- **Excerpted records**

++++++++

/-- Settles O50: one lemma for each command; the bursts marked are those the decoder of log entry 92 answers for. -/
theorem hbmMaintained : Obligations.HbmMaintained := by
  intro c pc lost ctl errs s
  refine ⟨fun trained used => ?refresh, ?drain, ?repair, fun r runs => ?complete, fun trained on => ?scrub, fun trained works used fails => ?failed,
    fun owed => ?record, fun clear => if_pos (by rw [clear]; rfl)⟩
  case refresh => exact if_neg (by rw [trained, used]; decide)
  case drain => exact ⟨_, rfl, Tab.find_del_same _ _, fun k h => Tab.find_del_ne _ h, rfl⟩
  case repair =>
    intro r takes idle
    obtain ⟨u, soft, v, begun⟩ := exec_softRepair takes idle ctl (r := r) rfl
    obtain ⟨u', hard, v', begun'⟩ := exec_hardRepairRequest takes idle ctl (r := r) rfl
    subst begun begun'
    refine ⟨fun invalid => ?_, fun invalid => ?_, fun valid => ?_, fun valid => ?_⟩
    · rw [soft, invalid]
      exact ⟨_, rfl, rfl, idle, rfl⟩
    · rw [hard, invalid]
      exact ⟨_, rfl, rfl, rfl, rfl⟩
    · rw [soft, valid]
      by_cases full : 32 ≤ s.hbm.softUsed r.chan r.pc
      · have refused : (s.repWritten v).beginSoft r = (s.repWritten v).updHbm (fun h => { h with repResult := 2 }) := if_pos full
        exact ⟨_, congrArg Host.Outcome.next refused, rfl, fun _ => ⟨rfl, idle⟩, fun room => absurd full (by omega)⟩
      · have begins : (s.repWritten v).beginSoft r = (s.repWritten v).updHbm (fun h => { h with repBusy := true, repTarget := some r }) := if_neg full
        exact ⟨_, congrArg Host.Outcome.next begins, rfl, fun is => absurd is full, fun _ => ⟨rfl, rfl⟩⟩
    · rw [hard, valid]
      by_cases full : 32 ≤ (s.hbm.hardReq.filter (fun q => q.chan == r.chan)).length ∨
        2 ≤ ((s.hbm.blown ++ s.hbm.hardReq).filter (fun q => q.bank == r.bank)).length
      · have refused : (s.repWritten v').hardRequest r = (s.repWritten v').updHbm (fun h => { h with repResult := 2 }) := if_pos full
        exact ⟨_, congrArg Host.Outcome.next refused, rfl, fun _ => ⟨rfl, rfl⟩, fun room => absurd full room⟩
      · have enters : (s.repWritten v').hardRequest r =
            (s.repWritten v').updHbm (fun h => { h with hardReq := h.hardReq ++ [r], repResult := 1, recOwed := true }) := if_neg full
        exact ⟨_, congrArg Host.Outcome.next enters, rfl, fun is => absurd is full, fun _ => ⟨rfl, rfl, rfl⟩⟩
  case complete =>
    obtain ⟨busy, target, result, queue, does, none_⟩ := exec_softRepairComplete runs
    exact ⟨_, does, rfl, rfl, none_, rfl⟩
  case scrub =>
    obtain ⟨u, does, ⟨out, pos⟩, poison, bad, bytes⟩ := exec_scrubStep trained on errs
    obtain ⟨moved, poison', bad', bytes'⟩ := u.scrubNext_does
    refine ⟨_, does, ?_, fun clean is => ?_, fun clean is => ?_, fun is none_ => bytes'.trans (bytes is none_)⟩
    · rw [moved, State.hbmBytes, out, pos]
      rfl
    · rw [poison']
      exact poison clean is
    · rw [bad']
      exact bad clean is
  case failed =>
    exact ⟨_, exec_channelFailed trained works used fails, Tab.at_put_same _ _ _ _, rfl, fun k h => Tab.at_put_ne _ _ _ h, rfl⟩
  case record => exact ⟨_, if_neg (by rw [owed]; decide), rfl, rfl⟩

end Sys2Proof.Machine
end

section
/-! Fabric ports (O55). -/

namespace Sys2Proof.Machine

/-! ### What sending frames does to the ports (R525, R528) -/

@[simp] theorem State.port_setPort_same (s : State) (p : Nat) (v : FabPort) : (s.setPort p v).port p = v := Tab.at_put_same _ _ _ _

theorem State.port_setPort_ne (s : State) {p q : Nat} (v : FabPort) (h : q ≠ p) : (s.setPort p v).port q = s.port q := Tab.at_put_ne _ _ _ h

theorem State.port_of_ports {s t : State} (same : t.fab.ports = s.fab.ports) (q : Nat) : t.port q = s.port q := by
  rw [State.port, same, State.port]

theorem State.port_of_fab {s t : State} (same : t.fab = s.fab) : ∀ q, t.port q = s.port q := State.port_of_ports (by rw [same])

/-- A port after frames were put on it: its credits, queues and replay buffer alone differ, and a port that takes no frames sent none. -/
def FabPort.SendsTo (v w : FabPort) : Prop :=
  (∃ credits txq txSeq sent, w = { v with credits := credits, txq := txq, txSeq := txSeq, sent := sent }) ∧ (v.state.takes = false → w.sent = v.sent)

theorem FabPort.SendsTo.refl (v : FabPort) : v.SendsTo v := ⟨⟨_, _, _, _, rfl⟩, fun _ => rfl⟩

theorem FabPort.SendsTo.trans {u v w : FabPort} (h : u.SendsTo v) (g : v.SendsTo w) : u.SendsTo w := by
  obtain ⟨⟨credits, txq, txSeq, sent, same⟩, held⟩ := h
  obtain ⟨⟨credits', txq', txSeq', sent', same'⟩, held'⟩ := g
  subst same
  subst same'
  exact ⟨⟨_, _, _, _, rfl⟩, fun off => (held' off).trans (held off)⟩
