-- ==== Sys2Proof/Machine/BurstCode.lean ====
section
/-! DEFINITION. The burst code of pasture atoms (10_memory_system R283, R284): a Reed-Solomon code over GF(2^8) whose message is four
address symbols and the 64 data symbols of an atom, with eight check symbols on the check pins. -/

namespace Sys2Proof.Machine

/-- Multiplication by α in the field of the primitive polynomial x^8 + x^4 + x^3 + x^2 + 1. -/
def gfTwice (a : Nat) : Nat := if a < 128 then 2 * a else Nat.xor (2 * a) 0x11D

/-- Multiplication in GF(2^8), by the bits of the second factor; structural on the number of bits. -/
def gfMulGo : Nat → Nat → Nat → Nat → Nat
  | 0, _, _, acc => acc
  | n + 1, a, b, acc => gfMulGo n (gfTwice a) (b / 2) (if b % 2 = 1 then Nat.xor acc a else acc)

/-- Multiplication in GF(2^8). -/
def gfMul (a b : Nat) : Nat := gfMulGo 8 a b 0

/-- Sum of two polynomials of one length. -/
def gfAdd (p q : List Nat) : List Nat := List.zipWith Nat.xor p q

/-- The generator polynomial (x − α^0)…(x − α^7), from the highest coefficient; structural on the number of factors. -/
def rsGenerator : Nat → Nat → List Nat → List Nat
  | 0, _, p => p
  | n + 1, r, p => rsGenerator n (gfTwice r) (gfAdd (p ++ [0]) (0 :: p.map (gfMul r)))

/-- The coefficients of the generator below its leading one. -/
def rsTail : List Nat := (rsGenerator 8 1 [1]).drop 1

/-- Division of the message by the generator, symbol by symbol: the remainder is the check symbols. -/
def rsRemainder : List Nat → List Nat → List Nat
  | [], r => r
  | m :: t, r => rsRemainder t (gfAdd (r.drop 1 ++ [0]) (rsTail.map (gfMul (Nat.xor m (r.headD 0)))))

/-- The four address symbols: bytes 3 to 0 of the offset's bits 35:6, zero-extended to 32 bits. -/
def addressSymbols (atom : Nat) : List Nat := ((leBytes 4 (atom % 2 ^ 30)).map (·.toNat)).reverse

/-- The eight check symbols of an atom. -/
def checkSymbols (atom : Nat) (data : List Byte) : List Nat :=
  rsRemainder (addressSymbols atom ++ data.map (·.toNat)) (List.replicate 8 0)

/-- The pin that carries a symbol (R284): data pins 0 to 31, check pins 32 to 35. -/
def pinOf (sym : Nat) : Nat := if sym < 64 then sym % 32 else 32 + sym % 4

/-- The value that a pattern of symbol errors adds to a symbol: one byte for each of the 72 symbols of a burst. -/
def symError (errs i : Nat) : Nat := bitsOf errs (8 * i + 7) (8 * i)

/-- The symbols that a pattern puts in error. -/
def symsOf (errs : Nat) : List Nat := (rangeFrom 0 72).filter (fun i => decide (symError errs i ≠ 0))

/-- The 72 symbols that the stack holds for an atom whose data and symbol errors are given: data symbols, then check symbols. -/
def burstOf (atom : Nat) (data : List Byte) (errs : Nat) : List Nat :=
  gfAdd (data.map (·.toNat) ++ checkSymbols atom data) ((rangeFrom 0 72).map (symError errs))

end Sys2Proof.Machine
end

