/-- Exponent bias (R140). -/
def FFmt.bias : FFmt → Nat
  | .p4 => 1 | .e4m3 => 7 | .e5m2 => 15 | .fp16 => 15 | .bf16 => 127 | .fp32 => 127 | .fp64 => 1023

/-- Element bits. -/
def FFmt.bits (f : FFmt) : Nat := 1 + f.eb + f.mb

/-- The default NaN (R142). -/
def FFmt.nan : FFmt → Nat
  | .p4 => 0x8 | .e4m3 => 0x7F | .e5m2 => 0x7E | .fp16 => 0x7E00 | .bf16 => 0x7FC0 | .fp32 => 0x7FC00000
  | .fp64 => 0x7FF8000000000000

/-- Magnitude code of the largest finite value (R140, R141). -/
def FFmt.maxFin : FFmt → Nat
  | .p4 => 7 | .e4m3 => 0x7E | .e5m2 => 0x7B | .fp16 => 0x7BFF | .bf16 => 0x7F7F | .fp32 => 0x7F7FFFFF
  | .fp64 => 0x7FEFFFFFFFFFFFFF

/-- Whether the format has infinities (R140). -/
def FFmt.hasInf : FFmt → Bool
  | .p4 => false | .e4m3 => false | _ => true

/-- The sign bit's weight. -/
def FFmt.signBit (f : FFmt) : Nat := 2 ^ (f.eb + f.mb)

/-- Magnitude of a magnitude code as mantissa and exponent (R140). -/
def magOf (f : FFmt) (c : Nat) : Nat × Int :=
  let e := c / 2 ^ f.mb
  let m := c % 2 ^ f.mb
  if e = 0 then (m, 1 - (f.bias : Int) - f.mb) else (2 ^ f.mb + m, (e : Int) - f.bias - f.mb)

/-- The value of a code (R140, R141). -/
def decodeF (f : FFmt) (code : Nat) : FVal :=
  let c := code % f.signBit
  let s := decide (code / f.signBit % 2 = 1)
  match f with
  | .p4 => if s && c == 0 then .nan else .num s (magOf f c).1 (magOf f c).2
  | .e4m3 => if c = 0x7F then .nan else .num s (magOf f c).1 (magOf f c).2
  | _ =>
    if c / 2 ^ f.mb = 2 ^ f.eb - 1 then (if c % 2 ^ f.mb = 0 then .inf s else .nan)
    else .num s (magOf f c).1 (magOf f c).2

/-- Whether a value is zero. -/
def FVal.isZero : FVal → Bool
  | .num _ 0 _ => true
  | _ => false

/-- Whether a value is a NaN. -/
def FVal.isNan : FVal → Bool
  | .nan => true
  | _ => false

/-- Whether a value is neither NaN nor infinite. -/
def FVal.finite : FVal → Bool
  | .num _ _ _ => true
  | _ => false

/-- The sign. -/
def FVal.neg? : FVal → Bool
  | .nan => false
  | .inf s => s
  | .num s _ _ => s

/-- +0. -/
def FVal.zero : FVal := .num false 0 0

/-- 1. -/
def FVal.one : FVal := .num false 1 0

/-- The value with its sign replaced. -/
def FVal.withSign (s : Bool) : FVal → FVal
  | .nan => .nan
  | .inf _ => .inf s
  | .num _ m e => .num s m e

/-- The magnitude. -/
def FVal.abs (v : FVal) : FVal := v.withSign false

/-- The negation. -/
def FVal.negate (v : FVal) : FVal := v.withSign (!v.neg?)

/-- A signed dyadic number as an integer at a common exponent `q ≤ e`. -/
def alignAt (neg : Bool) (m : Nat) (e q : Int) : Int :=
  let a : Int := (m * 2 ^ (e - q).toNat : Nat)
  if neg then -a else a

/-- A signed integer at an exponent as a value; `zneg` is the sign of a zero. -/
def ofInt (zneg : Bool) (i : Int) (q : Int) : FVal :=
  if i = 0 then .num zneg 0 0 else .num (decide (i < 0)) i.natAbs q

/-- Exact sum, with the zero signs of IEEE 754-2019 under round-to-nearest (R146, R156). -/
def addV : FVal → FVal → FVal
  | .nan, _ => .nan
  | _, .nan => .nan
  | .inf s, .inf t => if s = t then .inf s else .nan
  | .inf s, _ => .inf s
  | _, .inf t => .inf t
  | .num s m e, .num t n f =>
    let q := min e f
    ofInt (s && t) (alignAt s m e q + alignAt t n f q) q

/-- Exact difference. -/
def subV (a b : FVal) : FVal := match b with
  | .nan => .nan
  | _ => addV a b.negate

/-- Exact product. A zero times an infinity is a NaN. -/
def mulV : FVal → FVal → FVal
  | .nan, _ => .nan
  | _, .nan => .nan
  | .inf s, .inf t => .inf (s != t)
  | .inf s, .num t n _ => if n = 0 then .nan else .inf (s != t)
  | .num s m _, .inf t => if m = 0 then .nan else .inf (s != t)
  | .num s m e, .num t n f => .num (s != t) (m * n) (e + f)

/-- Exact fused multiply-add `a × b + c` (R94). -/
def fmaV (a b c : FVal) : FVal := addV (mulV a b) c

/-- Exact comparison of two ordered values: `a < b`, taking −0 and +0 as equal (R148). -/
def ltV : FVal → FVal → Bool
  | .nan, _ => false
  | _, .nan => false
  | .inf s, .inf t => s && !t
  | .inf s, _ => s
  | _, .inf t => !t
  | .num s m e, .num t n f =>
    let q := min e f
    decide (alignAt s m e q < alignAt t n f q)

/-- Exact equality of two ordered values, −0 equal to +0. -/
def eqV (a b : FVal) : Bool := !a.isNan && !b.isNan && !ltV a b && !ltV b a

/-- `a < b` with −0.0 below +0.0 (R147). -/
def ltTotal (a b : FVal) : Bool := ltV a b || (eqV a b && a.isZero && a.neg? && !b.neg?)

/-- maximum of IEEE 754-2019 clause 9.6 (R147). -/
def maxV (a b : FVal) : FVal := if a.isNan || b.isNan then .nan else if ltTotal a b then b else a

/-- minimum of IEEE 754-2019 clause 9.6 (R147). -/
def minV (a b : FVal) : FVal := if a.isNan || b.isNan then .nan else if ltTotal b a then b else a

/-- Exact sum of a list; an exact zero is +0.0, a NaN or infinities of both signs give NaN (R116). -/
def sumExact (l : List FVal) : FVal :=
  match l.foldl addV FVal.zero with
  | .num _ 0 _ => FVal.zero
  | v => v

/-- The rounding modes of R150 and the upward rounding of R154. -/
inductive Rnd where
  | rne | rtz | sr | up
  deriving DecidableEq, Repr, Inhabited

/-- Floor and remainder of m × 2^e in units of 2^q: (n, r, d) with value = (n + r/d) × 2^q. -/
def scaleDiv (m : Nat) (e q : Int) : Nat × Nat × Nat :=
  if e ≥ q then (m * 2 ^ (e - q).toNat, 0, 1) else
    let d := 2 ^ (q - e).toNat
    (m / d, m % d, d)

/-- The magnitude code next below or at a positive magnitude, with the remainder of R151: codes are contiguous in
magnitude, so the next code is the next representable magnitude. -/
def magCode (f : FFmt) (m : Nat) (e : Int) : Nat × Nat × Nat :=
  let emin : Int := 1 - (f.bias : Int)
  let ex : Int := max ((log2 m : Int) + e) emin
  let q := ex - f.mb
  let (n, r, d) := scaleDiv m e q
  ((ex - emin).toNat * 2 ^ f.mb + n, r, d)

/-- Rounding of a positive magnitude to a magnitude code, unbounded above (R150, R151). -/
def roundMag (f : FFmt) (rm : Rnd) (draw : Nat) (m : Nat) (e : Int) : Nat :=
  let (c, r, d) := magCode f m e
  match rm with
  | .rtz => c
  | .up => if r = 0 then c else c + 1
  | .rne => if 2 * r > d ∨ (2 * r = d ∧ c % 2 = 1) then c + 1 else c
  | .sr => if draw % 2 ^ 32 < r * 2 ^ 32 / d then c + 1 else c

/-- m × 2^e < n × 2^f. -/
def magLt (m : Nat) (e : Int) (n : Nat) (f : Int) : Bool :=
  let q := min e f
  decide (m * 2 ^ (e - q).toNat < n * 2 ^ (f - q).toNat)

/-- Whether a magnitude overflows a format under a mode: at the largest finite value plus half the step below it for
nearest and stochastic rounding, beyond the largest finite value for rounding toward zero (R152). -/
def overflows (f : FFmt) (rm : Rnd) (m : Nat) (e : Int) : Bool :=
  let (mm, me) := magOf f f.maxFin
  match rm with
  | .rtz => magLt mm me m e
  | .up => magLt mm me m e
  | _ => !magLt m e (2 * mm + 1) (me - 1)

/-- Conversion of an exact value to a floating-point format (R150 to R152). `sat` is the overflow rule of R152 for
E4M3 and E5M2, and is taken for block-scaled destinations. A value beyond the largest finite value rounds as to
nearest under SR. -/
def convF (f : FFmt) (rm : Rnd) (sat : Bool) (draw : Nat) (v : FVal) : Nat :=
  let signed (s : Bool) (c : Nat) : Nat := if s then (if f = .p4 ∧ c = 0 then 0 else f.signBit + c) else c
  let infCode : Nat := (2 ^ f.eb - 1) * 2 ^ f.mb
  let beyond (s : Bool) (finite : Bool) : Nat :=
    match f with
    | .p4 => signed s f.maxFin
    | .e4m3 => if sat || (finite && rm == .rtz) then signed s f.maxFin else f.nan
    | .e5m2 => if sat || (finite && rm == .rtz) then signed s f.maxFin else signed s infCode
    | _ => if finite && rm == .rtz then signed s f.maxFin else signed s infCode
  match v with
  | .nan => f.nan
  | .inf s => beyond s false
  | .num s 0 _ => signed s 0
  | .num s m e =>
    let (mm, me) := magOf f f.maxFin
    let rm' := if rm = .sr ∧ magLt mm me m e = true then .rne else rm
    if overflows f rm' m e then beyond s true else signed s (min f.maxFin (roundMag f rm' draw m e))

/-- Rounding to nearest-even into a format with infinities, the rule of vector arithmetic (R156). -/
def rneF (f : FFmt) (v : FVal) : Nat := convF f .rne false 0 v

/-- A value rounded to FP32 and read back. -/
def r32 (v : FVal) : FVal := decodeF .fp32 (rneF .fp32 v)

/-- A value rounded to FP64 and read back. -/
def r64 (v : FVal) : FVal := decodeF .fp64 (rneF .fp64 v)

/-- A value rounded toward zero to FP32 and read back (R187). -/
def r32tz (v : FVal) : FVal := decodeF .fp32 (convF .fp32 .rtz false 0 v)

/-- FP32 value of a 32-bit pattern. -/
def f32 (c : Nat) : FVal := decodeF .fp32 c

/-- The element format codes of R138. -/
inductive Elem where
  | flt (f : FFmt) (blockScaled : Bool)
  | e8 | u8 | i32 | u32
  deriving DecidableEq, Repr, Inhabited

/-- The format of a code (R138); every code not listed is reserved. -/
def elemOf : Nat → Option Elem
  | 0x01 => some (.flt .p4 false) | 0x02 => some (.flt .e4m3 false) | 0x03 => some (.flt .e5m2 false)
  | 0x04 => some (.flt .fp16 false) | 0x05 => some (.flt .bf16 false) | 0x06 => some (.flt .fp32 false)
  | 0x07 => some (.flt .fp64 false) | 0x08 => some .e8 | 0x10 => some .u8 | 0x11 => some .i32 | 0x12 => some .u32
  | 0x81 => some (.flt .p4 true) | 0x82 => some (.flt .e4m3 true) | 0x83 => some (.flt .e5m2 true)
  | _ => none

++++++++

- **Exercise brief**
Select and copy each line from the data that includes the word "drain".

- **Written answer**
  refine ⟨fun trained used => ?refresh, ?drain, ?repair, fun r runs => ?complete, fun trained on => ?scrub, fun trained works used fails => ?failed,
  case drain => exact ⟨_, rfl, Tab.find_del_same _ _, fun k h => Tab.find_del_ne _ h, rfl⟩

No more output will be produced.